[Records]:

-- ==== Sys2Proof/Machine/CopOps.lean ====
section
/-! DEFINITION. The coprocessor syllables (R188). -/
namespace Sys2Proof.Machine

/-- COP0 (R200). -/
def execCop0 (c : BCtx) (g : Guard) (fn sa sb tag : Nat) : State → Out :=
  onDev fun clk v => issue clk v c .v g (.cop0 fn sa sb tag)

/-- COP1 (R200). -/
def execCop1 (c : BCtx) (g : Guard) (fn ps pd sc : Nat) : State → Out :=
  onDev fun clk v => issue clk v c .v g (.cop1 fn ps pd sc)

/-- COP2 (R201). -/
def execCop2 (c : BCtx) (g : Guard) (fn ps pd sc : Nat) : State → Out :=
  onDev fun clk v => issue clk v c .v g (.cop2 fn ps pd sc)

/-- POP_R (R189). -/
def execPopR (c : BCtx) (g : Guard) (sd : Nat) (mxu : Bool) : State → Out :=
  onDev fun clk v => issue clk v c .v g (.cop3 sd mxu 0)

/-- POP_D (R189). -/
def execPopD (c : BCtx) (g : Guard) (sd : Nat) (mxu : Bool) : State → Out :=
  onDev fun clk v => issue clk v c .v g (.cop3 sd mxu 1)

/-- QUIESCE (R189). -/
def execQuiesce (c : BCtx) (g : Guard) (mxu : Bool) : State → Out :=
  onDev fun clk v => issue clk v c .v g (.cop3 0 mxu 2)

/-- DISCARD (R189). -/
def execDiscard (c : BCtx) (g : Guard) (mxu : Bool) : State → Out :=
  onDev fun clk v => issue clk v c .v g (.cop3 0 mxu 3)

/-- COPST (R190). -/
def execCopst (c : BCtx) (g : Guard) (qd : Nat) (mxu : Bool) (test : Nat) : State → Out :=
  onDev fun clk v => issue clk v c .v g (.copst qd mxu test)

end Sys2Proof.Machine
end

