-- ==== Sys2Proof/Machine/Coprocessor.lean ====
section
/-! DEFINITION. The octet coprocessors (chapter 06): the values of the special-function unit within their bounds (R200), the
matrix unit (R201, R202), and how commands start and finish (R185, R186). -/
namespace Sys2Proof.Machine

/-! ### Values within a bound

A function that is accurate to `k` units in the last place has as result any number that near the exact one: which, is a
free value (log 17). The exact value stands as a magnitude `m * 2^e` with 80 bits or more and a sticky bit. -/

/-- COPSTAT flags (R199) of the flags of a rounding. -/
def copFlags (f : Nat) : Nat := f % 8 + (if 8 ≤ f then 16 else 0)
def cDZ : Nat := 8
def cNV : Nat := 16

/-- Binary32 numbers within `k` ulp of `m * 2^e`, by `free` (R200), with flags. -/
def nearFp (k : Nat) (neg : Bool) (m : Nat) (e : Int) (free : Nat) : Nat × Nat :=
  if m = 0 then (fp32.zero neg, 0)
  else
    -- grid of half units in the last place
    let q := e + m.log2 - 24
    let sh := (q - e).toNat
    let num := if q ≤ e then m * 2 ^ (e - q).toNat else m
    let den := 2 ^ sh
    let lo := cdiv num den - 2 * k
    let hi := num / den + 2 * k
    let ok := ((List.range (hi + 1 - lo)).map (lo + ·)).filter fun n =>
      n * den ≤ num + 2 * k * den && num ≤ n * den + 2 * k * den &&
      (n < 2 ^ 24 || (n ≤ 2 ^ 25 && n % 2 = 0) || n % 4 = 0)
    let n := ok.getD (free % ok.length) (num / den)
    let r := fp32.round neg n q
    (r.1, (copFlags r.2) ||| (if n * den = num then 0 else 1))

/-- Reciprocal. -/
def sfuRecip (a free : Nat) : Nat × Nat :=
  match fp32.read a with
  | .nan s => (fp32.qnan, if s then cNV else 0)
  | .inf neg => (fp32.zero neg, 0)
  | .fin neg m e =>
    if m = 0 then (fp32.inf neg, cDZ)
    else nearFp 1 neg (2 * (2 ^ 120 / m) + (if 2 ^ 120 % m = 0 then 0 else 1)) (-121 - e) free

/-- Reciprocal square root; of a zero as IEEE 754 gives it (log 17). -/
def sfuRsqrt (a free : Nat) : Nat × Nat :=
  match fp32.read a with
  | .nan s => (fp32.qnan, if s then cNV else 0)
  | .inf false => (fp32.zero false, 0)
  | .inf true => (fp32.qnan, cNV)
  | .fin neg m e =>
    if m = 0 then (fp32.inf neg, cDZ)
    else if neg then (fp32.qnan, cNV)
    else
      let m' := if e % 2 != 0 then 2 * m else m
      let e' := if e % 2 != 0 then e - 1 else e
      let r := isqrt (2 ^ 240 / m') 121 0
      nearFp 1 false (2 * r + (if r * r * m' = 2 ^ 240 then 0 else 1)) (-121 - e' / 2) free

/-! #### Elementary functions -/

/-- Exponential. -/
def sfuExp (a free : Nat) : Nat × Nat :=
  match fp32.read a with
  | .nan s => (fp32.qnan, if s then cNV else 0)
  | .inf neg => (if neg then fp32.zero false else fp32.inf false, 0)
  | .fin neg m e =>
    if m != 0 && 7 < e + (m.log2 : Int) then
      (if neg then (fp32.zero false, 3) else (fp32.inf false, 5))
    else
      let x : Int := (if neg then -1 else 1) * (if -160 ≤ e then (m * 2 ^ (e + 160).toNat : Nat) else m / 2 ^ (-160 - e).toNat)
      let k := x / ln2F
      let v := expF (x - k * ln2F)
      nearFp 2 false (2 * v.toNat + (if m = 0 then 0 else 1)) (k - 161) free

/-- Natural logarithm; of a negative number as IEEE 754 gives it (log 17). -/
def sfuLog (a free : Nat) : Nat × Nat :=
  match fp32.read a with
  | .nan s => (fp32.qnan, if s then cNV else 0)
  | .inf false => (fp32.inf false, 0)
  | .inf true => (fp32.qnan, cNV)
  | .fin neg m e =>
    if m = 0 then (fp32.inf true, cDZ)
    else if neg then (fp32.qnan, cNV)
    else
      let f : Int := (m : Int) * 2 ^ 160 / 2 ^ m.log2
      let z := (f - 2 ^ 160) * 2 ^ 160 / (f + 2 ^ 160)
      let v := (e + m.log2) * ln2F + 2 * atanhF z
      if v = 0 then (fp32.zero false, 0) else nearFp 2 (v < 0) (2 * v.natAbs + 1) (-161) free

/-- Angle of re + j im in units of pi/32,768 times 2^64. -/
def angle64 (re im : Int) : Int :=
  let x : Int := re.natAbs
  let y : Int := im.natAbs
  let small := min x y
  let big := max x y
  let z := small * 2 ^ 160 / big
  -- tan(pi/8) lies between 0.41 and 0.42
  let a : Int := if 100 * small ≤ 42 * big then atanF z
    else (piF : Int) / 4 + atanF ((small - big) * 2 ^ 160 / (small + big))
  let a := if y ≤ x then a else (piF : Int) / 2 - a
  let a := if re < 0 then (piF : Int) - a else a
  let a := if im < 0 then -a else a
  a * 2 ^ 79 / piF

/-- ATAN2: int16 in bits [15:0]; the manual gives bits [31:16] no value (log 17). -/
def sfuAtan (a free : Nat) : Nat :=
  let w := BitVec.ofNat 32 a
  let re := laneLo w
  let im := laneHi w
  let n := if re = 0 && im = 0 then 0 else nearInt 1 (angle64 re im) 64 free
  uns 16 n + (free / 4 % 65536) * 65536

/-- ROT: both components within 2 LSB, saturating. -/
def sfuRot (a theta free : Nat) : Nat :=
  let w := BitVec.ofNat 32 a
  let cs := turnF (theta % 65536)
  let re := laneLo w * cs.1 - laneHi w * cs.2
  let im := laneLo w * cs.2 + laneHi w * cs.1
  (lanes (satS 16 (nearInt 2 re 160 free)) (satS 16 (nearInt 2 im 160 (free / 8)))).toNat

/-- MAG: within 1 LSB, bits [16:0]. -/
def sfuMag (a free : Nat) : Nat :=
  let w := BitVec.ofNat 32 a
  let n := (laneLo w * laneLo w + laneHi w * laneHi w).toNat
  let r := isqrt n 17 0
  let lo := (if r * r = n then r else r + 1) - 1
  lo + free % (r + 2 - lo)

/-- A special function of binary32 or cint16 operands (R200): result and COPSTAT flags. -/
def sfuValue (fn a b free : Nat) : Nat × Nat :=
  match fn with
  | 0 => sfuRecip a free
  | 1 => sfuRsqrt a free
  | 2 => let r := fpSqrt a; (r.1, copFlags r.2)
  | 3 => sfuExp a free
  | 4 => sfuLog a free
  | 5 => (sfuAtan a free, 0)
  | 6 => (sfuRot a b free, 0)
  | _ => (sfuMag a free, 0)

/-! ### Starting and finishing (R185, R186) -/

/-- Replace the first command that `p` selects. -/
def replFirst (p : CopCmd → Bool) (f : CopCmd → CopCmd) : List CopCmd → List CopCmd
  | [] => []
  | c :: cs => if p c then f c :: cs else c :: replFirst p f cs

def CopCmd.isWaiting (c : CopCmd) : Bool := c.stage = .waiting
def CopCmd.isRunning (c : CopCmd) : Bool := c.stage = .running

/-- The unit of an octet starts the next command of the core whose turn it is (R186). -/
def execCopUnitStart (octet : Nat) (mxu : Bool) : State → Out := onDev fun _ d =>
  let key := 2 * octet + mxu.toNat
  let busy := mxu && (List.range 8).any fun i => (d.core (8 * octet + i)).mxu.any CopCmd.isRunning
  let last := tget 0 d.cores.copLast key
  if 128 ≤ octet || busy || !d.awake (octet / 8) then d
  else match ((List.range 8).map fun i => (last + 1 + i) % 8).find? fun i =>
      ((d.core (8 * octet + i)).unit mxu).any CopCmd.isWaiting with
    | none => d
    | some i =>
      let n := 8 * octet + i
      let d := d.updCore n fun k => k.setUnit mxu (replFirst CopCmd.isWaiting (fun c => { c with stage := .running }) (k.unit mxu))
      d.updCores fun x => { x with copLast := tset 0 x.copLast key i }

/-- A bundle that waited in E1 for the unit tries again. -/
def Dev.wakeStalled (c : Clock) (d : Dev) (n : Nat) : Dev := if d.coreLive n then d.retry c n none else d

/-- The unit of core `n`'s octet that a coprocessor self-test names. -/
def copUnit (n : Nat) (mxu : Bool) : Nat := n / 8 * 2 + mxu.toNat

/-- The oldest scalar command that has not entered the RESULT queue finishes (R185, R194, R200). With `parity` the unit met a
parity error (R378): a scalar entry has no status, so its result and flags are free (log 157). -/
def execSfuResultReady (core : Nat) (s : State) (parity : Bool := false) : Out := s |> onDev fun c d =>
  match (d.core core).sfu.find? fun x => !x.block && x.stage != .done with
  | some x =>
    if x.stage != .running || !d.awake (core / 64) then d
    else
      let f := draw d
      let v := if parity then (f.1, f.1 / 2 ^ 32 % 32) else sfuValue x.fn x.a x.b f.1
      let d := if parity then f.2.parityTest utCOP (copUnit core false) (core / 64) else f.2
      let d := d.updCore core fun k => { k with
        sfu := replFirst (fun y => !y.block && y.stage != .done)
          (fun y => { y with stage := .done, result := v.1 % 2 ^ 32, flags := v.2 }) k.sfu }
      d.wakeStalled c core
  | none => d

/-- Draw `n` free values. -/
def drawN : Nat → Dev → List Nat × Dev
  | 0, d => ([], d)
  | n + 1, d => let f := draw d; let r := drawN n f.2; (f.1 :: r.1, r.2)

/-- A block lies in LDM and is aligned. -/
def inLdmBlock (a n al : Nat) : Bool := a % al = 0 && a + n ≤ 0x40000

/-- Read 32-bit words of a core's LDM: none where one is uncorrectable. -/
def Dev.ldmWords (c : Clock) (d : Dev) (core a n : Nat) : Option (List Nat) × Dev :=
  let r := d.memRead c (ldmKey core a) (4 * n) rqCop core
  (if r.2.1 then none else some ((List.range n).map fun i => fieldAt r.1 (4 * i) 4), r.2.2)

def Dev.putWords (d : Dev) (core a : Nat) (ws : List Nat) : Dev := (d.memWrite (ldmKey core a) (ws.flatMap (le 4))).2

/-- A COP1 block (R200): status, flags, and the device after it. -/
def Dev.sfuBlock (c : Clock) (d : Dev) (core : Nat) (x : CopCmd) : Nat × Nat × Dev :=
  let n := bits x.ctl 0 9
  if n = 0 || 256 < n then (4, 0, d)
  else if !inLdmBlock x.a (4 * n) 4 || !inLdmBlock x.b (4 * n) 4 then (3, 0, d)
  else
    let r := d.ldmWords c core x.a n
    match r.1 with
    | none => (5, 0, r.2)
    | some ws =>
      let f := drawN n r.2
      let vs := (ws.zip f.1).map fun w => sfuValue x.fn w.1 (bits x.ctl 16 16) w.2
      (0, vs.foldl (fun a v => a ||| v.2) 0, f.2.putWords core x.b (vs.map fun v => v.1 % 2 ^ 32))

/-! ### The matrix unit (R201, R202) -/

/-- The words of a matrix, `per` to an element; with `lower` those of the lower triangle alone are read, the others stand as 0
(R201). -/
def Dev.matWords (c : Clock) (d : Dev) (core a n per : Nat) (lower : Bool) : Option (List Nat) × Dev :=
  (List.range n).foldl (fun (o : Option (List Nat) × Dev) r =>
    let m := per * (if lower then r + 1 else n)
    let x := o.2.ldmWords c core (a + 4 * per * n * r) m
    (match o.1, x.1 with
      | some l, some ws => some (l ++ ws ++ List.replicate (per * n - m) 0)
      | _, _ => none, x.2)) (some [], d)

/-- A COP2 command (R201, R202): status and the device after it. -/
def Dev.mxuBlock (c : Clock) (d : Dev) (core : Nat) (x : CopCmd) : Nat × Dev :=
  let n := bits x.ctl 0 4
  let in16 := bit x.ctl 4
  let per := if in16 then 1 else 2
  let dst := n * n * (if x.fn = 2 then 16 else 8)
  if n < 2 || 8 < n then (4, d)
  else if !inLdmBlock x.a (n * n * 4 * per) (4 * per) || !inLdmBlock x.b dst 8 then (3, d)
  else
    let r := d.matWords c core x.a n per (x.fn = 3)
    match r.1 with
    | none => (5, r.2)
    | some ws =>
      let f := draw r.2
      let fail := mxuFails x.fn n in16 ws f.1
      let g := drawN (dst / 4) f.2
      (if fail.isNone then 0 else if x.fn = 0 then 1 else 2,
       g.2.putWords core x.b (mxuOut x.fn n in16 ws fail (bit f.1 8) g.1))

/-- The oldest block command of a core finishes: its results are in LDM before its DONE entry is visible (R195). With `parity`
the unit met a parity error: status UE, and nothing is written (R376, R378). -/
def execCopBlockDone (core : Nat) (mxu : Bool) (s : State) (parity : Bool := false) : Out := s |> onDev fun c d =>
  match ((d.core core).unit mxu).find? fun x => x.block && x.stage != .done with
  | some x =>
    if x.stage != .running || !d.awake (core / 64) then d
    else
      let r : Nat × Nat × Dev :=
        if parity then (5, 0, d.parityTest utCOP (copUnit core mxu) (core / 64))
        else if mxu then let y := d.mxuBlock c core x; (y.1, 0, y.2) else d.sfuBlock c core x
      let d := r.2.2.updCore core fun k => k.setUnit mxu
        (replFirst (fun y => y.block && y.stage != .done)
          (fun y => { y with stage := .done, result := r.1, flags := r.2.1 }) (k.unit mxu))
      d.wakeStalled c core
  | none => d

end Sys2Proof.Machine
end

[Task details]:
Using the material, show each line where the string "matWords" can be found.

[Solution to this exercise]:
def Dev.matWords (c : Clock) (d : Dev) (core a n per : Nat) (lower : Bool) : Option (List Nat) × Dev :=
    let r := d.matWords c core x.a n per (x.fn = 3)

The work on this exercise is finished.